Keberlimpahan dimulai dari pikiran-dalam
bentuk pandangan baru dan pendalaman segar terkait masalah-masalah. Ini
menghasilkan yang lebih baik. Apa yang tertanam dalam-dalam di benak Anda
adalah nilai-nilai potensial yang Anda butuhkan untuk hidup seutuhnya. Dalam
Kitab Suci dijanjikan, “Kerajaan Tuhan ada dalam dirimu.” Sungguh, itu janji
yang luar biasa. Camkan: semua kekayaan dari Kerajaan Tuhan adalah penghuni
potensial di otak Anda. Yang diperlukan cuma mempelajari metode-metode
melepaskannya menjadi berkelimpahan. Yang dimaksud keberlimpahan tentu saja
semua hal yang baik; kesehatan, kesejahteraan, kecukupan, kegunaan. Pendeknya,
setiap nilai kreatif dalam hidup.
Saya punya teman di kota St. Joseph di
Missouri, yang beberapa saat lalu menunjukkan pada saya bagaimana pikiran tepat
bisa bertindak sebagai stimulator bagi berkelimpahan. Ia biasa dipanggil Jack
Spratt meski nama aslinya Elliot Spratt. Namun, dengan nama belakang seperti
Spratt, tampaknya tak seorang pun bisa menahan diri untuk memanggilnya “Jack.”
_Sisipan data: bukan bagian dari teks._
/-- The outcomes that look like a next state are the next states. -/
theorem visible_eq_next {o : Host.Outcome State Fault Refusal} {u : State} (h : visible o = .next u) :
    ∃ t, o = .next t ∧ forget t = u := by
  cases o with
  | next t => exact ⟨t, rfl, Host.Outcome.next.inj h⟩
  | fault r => cases h
  | refused r => cases h

/-- Two branches that look alike on each side of one test look alike. -/
theorem visible_ite {c : Prop} [Decidable c] {a a' b b' : Host.Outcome State Fault Refusal}
    (ha : visible a = visible a') (hb : visible b = visible b') :
    visible (if c then a else b) = visible (if c then a' else b') := by
  split
  · exact ha
  · exact hb

variable (s : State)

/-! ### The reads of a state without its hidden part -/

@[simp] theorem forget_words : (forget s).words = s.words := rfl
@[simp] theorem forget_kw : (forget s).kw = s.kw := rfl
@[simp] theorem forget_script : (forget s).script = s.script := rfl
@[simp] theorem forget_barred : (forget s).barred = s.barred := rfl
@[simp] theorem forget_fetchLine : fetchLine (forget s) = fetchLine s := rfl

/-- The address map does not depend on the number of lanes (spec/20_memory.md R60). -/
@[simp] theorem resolve_forget (width : Width) (offset : BitVec 18) :
    resolve (forget s).params width offset = resolve s.params width offset := rfl

/-- No read shows what `forget` leaves out (spec/20_memory.md R60). -/
@[simp] theorem readLoc_forget (width : Width) (l : Loc) : readLoc width (forget s) l = readLoc width s l := by
  cases l <;> rfl

/-! ### Commands -/

@[simp] theorem putWords_forget (ws : List Word) : (forget s).putWords ws = forget (s.putWords ws) := rfl

/-- A block command commutes with leaving out the hidden part. -/
theorem permuteWords_forget (perm : (BitVec 2 → Word) → List Word → List Word) :
    (forget s).permuteWords perm = forget (s.permuteWords perm) := by
  rcases Nat.lt_or_ge s.wcnt.toNat 2 with hn | hn
  · rw [State.permuteWords_of_lt_two hn, State.permuteWords_of_lt_two (s := forget s) hn]
  · rw [State.permuteWords_of_two_le hn, State.permuteWords_of_two_le (s := forget s) hn]
    rw [forget_kw, forget_words, putWords_forget]

/-- A cipher command whose check and effect do not see the hidden part. -/
theorem visible_cipherAdmission_forget {fits : State → Bool} {body : State → State}
    (hfits : fits (forget s) = fits s) (hbody : body (forget s) = forget (body s)) :
    visible (cipherAdmission fits body (forget s)) = visible (cipherAdmission fits body s) := by
  unfold cipherAdmission
  rw [hfits, hbody]
  exact visible_ite rfl (visible_ite rfl rfl)

/-- A cipher command over the bytes of `B`: its effect is a function of the key and of those bytes. -/
theorem visible_byteCipher_forget (f : Key → List Byte → List Byte) :
    visible (cipherAdmission State.blenFits (fun t => t.putBytes (f t.k t.bytes)) (forget s)) =
      visible (cipherAdmission State.blenFits (fun t => t.putBytes (f t.k t.bytes)) s) :=
  visible_cipherAdmission_forget s rfl rfl

/-- Every command takes the same fault or has the same visible effect. -/
theorem visible_exec_forget (i : Instr) : visible (exec i (forget s)) = visible (exec i s) := by
  cases i
  case pack => exact visible_ite rfl rfl
  case packL => exact visible_ite rfl rfl
  case unpack => exact visible_ite rfl (visible_ite rfl rfl)
  case unpackL => exact visible_ite rfl (visible_ite rfl (visible_ite rfl rfl))
  case xxenc => exact visible_cipherAdmission_forget s rfl (permuteWords_forget s _)
  case xxdec => exact visible_cipherAdmission_forget s rfl (permuteWords_forget s _)
  case bsenc => exact visible_byteCipher_forget s encSpan
  case bsdec => exact visible_byteCipher_forget s decSpan
  case chenc => exact visible_byteCipher_forget s (fun k => transform (encryptWords (Key.word k)) (encSpan k))
  case chdec => exact visible_byteCipher_forget s (fun k => transform (decryptWords (Key.word k)) (decSpan k))
  case keyldPad => exact visible_ite rfl rfl
  case keyldRaw => exact visible_ite rfl (visible_ite rfl (visible_ite rfl rfl))

theorem visible_issueCommand_forget (v : Word) : visible (issueCommand v (forget s)) = visible (issueCommand v s) := by
  unfold issueCommand
  cases decode v with
  | ok i => exact visible_exec_forget s.accept i
  | error e => rfl

/-! ### Host actions -/

theorem visible_writeLoc_forget (width : Width) (v : Word) (l : Loc) :
    visible (writeLoc width v (forget s) l) = visible (writeLoc width v s l) := by
  cases l
  case cmd => exact visible_issueCommand_forget s.await v
  all_goals rfl
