-- ==== Sys2Proof/Decode.lean ====
section
/-!
DEFINITION. The command that a word spells by the table's bits. No row of spec/opcode_table.json gives bits, so no word
spells a command.
-/
namespace Sys2Proof

/-- The command of a word of `nbits` bits: none, for every word. -/
def decodeTableWord (nbits w : Nat) : Option Instr :=
  match nbits, w with
  | _, _ => none

end Sys2Proof
end

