/-- One MSI-X table entry. -/
structure MsixEnt where
  addr : Quad
  data : Word
  masked : Bool
  deriving DecidableEq, Repr

/-- Interrupts (Table 15.3, R354). -/
structure Ints where
  raised : BitVec 10
  enabled : Bool
  fmask : Bool
  table : List MsixEnt
  pending : BitVec 16
  deriving DecidableEq, Repr

/-- Power, start-up and pins (Table 17.1, Table 18.2). -/
structure Power where
  powered : Bool
  perstLow : Bool
  tripped : Bool
  linkUp : Bool
  phase : Nat
  ready : Bool
  halted : Bool
  berylStop : Bool
  time : Ctr
  ioSramBad : Bool
  /-- the HDM decoder of BAR2: base of the host's window and its size, once programmed (R337) -/
  hdm : Option (Nat × Nat)
  smbAlert : BitVec 5
  smbAlertEn : BitVec 5
  /-- the rate in GT/s and the width in lanes that the port's link has trained to (Table 13.1) -/
  rate : Nat
  width : Nat
  deriving DecidableEq, Repr

/-- One slot of the fuse ledger that has been used (Table 16.5): its argument (state code, ceiling, tower), the identity
slot it pairs with, of an identity slot the 256-bit secret and the owner hash, and whether it holds a value in force. -/
structure FuseSlot where
  arg : Nat
  pair : Option Nat
  secret : List Byte
  hash : List Byte
  committed : Bool
  deriving DecidableEq, Repr

/-- The fuse ledger; it survives every reset (R399, R405). -/
structure Fuses where
  life : List FuseSlot
  ident : List FuseSlot
  ceil : List FuseSlot
  tower : List FuseSlot
  deriving DecidableEq, Repr

/-- The state of an IDE stream (R410, R413). -/
inductive IdeState where
  | off | secure | insecure
  deriving DecidableEq, Repr

/-- The RSA identity key pair (R409). -/
structure KeyPair where
  modulus : Nat
  secret : Nat
  deriving DecidableEq, Repr

/-- Keep, tamper and refusal trace (Table 15.5, Table 13.6), SPDM sessions and IDE streams. The Keep's 1 MiB holds the identity key, a
secret for each session and the keys of the IDE streams; a wipe leaves none of them (R410). -/
structure Keep where
  state : Nat
  advanced : Bool
  tamper : BitVec 3
  live : BitVec 3
  /-- inputs that have fired and not gone inactive since (R396) -/
  fired : BitVec 3
  armed : Bool
  wipes : Word
  identity : Option KeyPair
  sessions : List (Nat × List Byte)
  ideKeys : List (List Byte)
  /-- CXL.io toward the module, toward the host; CXL.cachemem toward the module, toward the host -/
  ide : List IdeState
  violCount : Word
  violAddr : BitVec 26
  deriving DecidableEq, Repr

/-- A cause of CADENCE_HOLD with its HOLD_MAX (Table 12.5). -/
structure HoldCause where
  cause : Nat
  max : Nat
  /-- the cause has cleared, and HOLD waits for the cadence (R328) -/
  cleared : Bool
  deriving DecidableEq, Repr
Ia adalah bukti nyata dari hasil menakjubkan berpikir positif.
Pada saat saya mengunjunginya, kami
membicarakan hukum keberlimpahan. Jack langsung mengungkapkan, “Sungguh sangat
menakjubkan, bagaimana perubahan sederhana dalam pikiran bisa berpengaruh pada
karier keseluruhan.” Lalu, ia bercerita tentang bagaimana ia memanggil dan
mendoktrin salesman yang penjualannya menurun atau mandek.
“Joe,” kata Jack, “Berikan buku ordermu.
Jangan bawa itu lagi. Saya mengambilnya darimu.”
Well, itu membuat si
Joe takut setengah mati. Ia mengira bosnya memecatnya. Tetapi, tidak. Jack
justru ingin memberi kekuatan pada si salesman. Jack memang merampas buku
order, tetapi sebaliknya ia memberi peluang ada Joe untuk menemukan dirinya
sendiri dan memulai keberlimpahan untuk mengalir lagi.
“Sekarang.” Kata Jack, “saya mau kau
keliling menemui para calon pembeli.”
“Tetapi, bukannya Anda membawa buku
pesanan saya?”
“Itu karena saya tidak ingin kau mencari
satu order pun. Jangan sekali-kali mencari oder. Kau hanya saya perintahkan
turun ke lapangan untuk mendapatkan sudut pandang baru dalam penjualan. Kau
akan menjual dirimu sendiri berdasarkan hukum keberlimpahan”.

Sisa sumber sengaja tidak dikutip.